Safety Study of Ziprasidone (Geodon) for the Depressive Mixed State

This study has been completed.
Sponsor:
Collaborator:
Pfizer
Information provided by (Responsible Party):
Tufts Medical Center
ClinicalTrials.gov Identifier:
NCT00490542
First received: June 20, 2007
Last updated: November 19, 2013
Last verified: November 2013
  Purpose

Mixed states in bipolar disorder have long been recognized.

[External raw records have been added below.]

/-- The word of an instruction: 32 bits for a scalar one, 96 for a lane one. Steps have no words. -/
def encode : Instr → Nat
  | .add d a b => encS3 0x04 0 d a b
  | .sub d a b => encS3 0x04 1 d a b
  | .mul d a b => encS3 0x04 2 d a b
  | .mulh d a b => encS3 0x04 3 d a b
  | .mulhn d a b => encS3 0x05 0 d a b
  | .div d a b => encS3 0x05 1 d a b
  | .divn d a b => encS3 0x05 2 d a b
  | .rem d a b => encS3 0x05 3 d a b
  | .remn d a b => encS3 0x06 0 d a b
  | .and d a b => encS3 0x06 1 d a b
  | .or d a b => encS3 0x06 2 d a b
  | .xor d a b => encS3 0x06 3 d a b
  | .andn d a b => encS3 0x07 0 d a b
  | .shl d a b => encS3 0x07 1 d a b
  | .shr d a b => encS3 0x07 2 d a b
  | .sra d a b => encS3 0x07 3 d a b
  | .min d a b => encS3 0x08 0 d a b
  | .max d a b => encS3 0x08 1 d a b
  | .minn d a b => encS3 0x08 2 d a b
  | .maxn d a b => encS3 0x08 3 d a b
  | .add2A d a => encS2 0x09 0 d a
  | .sub2A d a => encS2 0x09 1 d a
  | .mul2A d a => encS2 0x09 2 d a
  | .mulh2A d a => encS2 0x09 3 d a
  | .mulhn2A d a => encS2 0x09 4 d a
  | .div2A d a => encS2 0x09 5 d a
  | .divn2A d a => encS2 0x09 6 d a
  | .rem2A d a => encS2 0x09 7 d a
  | .remn2A d a => encS2 0x09 8 d a
  | .and2A d a => encS2 0x09 9 d a
  | .or2A d a => encS2 0x09 10 d a
  | .xor2A d a => encS2 0x09 11 d a
  | .andn2A d a => encS2 0x09 12 d a
  | .shl2A d a => encS2 0x09 13 d a
  | .shr2A d a => encS2 0x09 14 d a
  | .sra2A d a => encS2 0x09 15 d a
  | .min2A d a => encS2 0x09 16 d a
  | .max2A d a => encS2 0x09 17 d a
  | .minn2A d a => encS2 0x09 18 d a
  | .maxn2A d a => encS2 0x09 19 d a
  | .mov d a => encS2 0x0A 0 d a
  | .neg d a => encS2 0x0A 1 d a
  | .not d a => encS2 0x0A 2 d a
  | .clz d a => encS2 0x0A 3 d a
  | .ctz d a => encS2 0x0A 4 d a
  | .popc d a => encS2 0x0A 5 d a
  | .brev d a => encS2 0x0A 6 d a
  | .sxt8 d a => encS2 0x0A 8 d a
  | .sxt16 d a => encS2 0x0A 9 d a
  | .sxt32 d a => encS2 0x0A 10 d a
  | .zxt8 d a => encS2 0x0A 12 d a
  | .zxt16 d a => encS2 0x0A 13 d a
  | .zxt32 d a => encS2 0x0A 14 d a
  | .cmpEq d a b => encS3 0x0B 0 d a b
  | .cmpNe d a b => encS3 0x0B 1 d a b
  | .cmpLt d a b => encS3 0x0B 2 d a b
  | .cmpGe d a b => encS3 0x0B 3 d a b
  | .cmpLtn d a b => encS3 0x0C 0 d a b
  | .cmpGen d a b => encS3 0x0C 1 d a b
  | .sel d a b => encS3 0x0C 2 d a b
  | .lea k d a b => encS3 0x0D k d a b
  | .wset k a => encS2 0x0E 0 k a
  | .winv k => encS2 0x0E 1 k 0
  | .wlim d k => encS2 0x0E 2 d k
  | .prvaddr d a => encS2 0x0E 3 d a
  | .li d im => encSI 0x10 d im
  | .lih d im => encSI 0x11 d im
  | .addi d im => encSI 0x12 d im
  | .andi d im => encSI 0x13 d im
  | .ori d im => encSI 0x14 d im
  | .xori d im => encSI 0x15 d im
  | .shli d im => encSI 0x16 d im
  | .shri d im => encSI 0x17 d im
  | .srai d im => encSI 0x18 d im
  | .ldk d im => encSI 0x19 d im
  | .sget d r => encSI 0x1A d r
  | .sset r a => encSI 0x1B a r
  | .lds d a sz sgn ord scope => encSJ 0x1C (d * 2 ^ 18 + a * 2 ^ 10 + sz * 2 ^ 8 + sgn * 2 ^ 7 + ord * 2 ^ 5 + scope * 2 ^ 2)
  | .sts d a sz ord scope => encSJ 0x1D (d * 2 ^ 18 + a * 2 ^ 10 + sz * 2 ^ 8 + ord * 2 ^ 5 + scope * 2 ^ 2)
  | .satom d a aop ord scope w => encSJ 0x1E (d * 2 ^ 18 + a * 2 ^ 10 + aop * 2 ^ 6 + ord * 2 ^ 4 + scope * 2 + w)
  | .jmp o => encSJ 0x20 o
  | .call o => encSJ 0x21 o
  | .ret => encSJ 0x22 0
  | .jr a => encSI 0x23 a 0
  | .brEq a o => encSI 0x24 a o
  | .brNe a o => encSI 0x25 a o
  | .brLt a o => encSI 0x26 a o
  | .brGe a o => encSI 0x27 a o
  | .brGt a o => encSI 0x28 a o
  | .brLe a o => encSI 0x29 a o
  | .fsplit k o => encSI 0x2C k o
  | .fjoin k d t => encSJ 0x2D (k * 2 ^ 22 + d * 2 ^ 12 + t)
  | .fent => encSJ 0x2E 0
  | .fnext => encSJ 0x2E (1 * 2 ^ 24)
  | .fany d k => encSJ 0x2E (2 * 2 ^ 24 + d * 2 ^ 14 + k * 2 ^ 10)
  | .vrun b => encSJ 0x30 b
  | .vsync => encSJ 0x31 0
  | .wcnt l st c t k => encSJ 0x32 (l * 2 ^ 20 + st * 2 ^ 15 + c * 2 ^ 10 + t * 2 ^ 5 + k)
  | .hwait a => encS2 0x33 0 0 a
  | .htest d a => encS2 0x33 1 d a
  | .hcancel d a => encS2 0x33 2 d a
  | .fmtset f a => encS2 0x34 f 0 a
  | .dfetch d => encS2 0x35 0 d 0
  | .ddone => encS2 0x35 1 0 0
  | .dpush d a => encS2 0x35 2 d a
  | .dpushQ d k => encS2 0x35 3 d k
  | .dpushE d k => encS2 0x35 4 d k
  | .launch d a => encS2 0x35 5 d a
  | .join a => encS2 0x35 6 0 a
  | .barBlk n => encSJ 0x36 (n * 2 ^ 20)
  | .barClu n => encSJ 0x36 (1 * 2 ^ 24 + n * 2 ^ 20)
  | .wwait d a => encS2 0x37 0 d a
  | .tkt d a => encS2 0x37 1 d a
  | .stkflush => encS2 0x37 2 0 0
  | .vgrow n => encSJ 0x38 n
  | .vshrink n => encSJ 0x38 (1 * 2 ^ 25 + n)
  | .rgnEnter id => encSJ 0x39 id
  | .rgnLeave => encSJ 0x39 (1 * 2 ^ 25)
  | .vcost d o => encSI 0x3A d o
  | .vdone => encSJ 0x3B 0
  | .nop => encSJ 0 0
  | .endPath => encSJ 0 (1 * 2 ^ 22)
  | .trap n => encSJ 0 (2 * 2 ^ 22 + n)
  | .tret k => encSJ 0 (3 * 2 ^ 22 + k * 2 ^ 18)
  | .brk n => encSJ 0 (4 * 2 ^ 22 + n)
  | .vadd x => encL 0 0 x
  | .vsub x => encL 0 1 x
  | .vmul x => encL 0 2 x
  | .vmulh x => encL 0 3 x
  | .vmad x => encL 0 4 x
  | .vmin x => encL 0 5 x
  | .vmax x => encL 0 6 x
  | .vand x => encL 0 7 x
  | .vor x => encL 0 8 x
  | .vxor x => encL 0 9 x
  | .vandn x => encL 0 10 x
  | .vshl x => encL 0 11 x
  | .vshr x => encL 0 12 x
  | .vsra x => encL 0 13 x
  | .vclz x => encL 0 14 x
  | .vpopc x => encL 0 15 x
  | .vbrev x => encL 0 16 x
  | .vbfe x => encL 0 17 x
  | .vbfi x => encL 0 18 x
  | .vcmp x => encL 0 19 x
  | .vsel x => encL 0 20 x
  | .vmov x => encL 0 21 x
  | .vfadd x => encL 1 0 x
  | .vfsub x => encL 1 1 x
  | .vfmul x => encL 1 2 x
  | .vfma x => encL 1 3 x
  | .vfms x => encL 1 4 x
  | .vfnma x => encL 1 5 x
  | .vfmin x => encL 1 6 x
  | .vfmax x => encL 1 7 x
  | .vfdiv x => encL 1 8 x
  | .vfsqrt x => encL 1 9 x
  | .vfcmp x => encL 1 10 x
  | .vfcls x => encL 1 11 x
  | .vcvt x => encL 2 0 x
  | .vexp2 x => encL 2 1 x
  | .vlog2 x => encL 2 2 x
  | .vsin x => encL 2 3 x
  | .vcos x => encL 2 4 x
  | .vrcp x => encL 2 5 x
  | .vrsq x => encL 2 6 x
  | .vbfly x => encL 2 7 x
  | .vtwid x => encL 2 8 x
  | .vcmul x => encL 2 9 x
  | .vdot x => encL 2 10 x
  | .vld x => encM3 0 x
  | .vst x => encM3 1 x
  | .vldg x => encM3 2 x
  | .vstg x => encM3 3 x
  | .vlds x => encM3 4 x
  | .vsts x => encM3 5 x
  | .vldd x => encM3 6 x
  | .vstd x => encM3 7 x
  | .vprf x => encM3 8 x
  | .vatom x => encM4 0 x
  | .vatomOrd x => encM4 1 x
  | .vbank x => encM4 2 x
  | .fence x => encM4 3 x
  | .tld x => encT 0 x
  | .tst x => encT 1 x
  | .tzero x => encT 2 x
  | .tmma x => encT 3 x
  | .tmmq x => encT 4 x
  | .tcvt x => encT 5 x
  | .tadd x => encT 6 x
  | .tmerge x => encT 7 x
  | .sigz x => encT 8 x
  | .sigx x => encT 9 x
  | .sigj x => encT 10 x
  | .siglog x => encT 11 x
  | .cpy x => encA 0 x
  | .cpy2d x => encA 1 x
  | .coll x => encA 2 x
  | .vshfl x => encL 7 0 x
  | .vred x => encL 7 1 x
  | .vscan x => encL 7 2 x
  | .vbcast x => encL 7 3 x
  | .vtos x => encL 7 4 x
  | .vmsk x => encL 7 5 x
  | .vlid x => encL 7 6 x
  | .ivcmp x => encL 7 8 x
  | .ivhull x => encL 7 9 x
  | .ivwid x => encL 7 10 x
  | .ivsum x => encL 7 11 x
  | .joinWaitTimeout .. => 0
  | .laneIssue .. => 0
  | .laneInstrComplete .. => 0
  | .uncorrectableConsume .. => 0
  | .tileOpStart .. => 0
  | .tileOpComplete .. => 0
  | .tmergeResume .. => 0
  | .spanInstanceStart .. => 0
  | .parkedOpRecheck .. => 0
  | .copyByteTransfer .. => 0
  | .copyOverlapStallEnd .. => 0
  | .copySuspend .. => 0
  | .copyResume .. => 0
  | .copyComplete .. => 0
  | .copyFail .. => 0
  | .collInstanceStart .. => 0
  | .chunkDepart .. => 0
  | .chunkArrive .. => 0
  | .chunkCombine .. => 0
  | .slotReleaseNotice .. => 0
  | .failNotice .. => 0
  | .collComplete .. => 0
  | .collFail .. => 0
  | .dfetchWake .. => 0
  | .barrierRelease .. => 0
  | .wwaitWake .. => 0
  | .tktReread .. => 0
  | .joinWake .. => 0
  | .vgrowGrant .. => 0
  | .vgrowDeadlockSave .. => 0
  | .groupRestore .. => 0
  | .joinedGroupSave .. => 0
  | .stackWriteback .. => 0
  | .stackWritebackRetry .. => 0
  | .launchBind .. => 0
  | .launchPlace .. => 0
  | .childPlace .. => 0
  | .launchComplete .. => 0
  | .applyOrderedAtomics .. => 0
  | .vacate .. => 0
  | .resume .. => 0
  | .disable .. => 0
  | .handlerWindowClose .. => 0
  | .vacateDrainDone .. => 0
  | .spillDone .. => 0
  | .fillDone .. => 0
  | .resumeExchange .. => 0
  | .ctxctlWrite .. => 0
  | .partWrite .. => 0
  | .vbreqWrite .. => 0
  | .boundApply .. => 0
  | .floorWrite .. => 0
  | .floorApply .. => 0
  | .evtClear .. => 0
  | .quotaWrite .. => 0
  | .registerWrite .. => 0
  | .boundExcursion .. => 0
  | .tokenDebit .. => 0
  | .tokenRefill .. => 0
  | .slotRequest .. => 0
  | .tailSnoop .. => 0
  | .launchPacket .. => 0
  | .signalPacket .. => 0
  | .waitPacket .. => 0
  | .waitSatisfied .. => 0
  | .graphOpen .. => 0
  | .graphCancel .. => 0
  | .copyPacket .. => 0
  | .shootdown .. => 0
  | .shootdownDone .. => 0
  | .pfdone .. => 0
  | .locketFault .. => 0
  | .move .. => 0
  | .swap .. => 0
  | .evacuate .. => 0
  | .abort .. => 0
  | .lineCopy .. => 0
  | .sourceHomeRequest .. => 0
  | .moveComplete .. => 0
  | .moveRetire .. => 0
  | .moveAbort .. => 0
  | .hotnessReport .. => 0
  | .thrashPinExpire .. => 0
  | .correctedThreshold .. => 0
  | .retirementDone .. => 0
  | .relaunch .. => 0
  | .flitReceive .. => 0
  | .linkReplay .. => 0
  | .linkRetrain .. => 0
  | .portDown .. => 0
  | .pctlWrite .. => 0
  | .fabricRequest .. => 0
  | .pauseNotice .. => 0
  | .resumeNotice .. => 0
  | .debugStop .. => 0
  | .debugResume .. => 0
  | .debugStep .. => 0
  | .debugStopSave .. => 0
  | .watchHit .. => 0
  | .watchpointWrite .. => 0
  | .targetWrite .. => 0
  | .speriodWrite .. => 0
  | .sampleTag .. => 0
  | .sampleRecord .. => 0
  | .replayDiverged .. => 0
  | .powerGood .. => 0
  | .clockStepStart .. => 0
  | .clockRestart .. => 0
  | .thermalStepDown .. => 0
  | .thermalStepUp .. => 0
  | .selfRefreshEnter .. => 0
  | .selfRefreshExit .. => 0
  | .dieThermalStop .. => 0
  | .telemetry .. => 0
  | .step .. => 0
  | .ceiling .. => 0
  | .trim .. => 0
  | .logread .. => 0
  | .fwupdate .. => 0
  | .retire .. => 0
  | .hostlink .. => 0
  | .reset .. => 0
  | .scalarAccessComplete .. => 0
  | .linkTrainDone .. => 0
  | .illegalScalarWord .. => 0
  | .scalarFetchFault .. => 0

Over a century ago, it was argued that mixed states were the most common episodes in manic-depressive illness. A mixed state is defined as a person who is experiencing symptoms of both depression and mania.

Currently, a person must have depression plus 3 or more manic symptoms for the episode to be diagnosed mixed. Using this narrow view, less than 10% of episodes in patients with bipolar disorder would meet criteria for a mixed episode. A broader view requires that the person have at least 2 manic symptoms. Using this broader view, data suggest that about 50% of episodes in bipolar disorder would be diagnosable as mixed states.

Studies suggest that the majority of persons with a depressive mixed state have bipolar disorder type II. Many people who have a mixed state will also have major depression. Even with such high potential rates of mixed episodes in both bipolar disorder and major depression, there have been few studies addressing the issue.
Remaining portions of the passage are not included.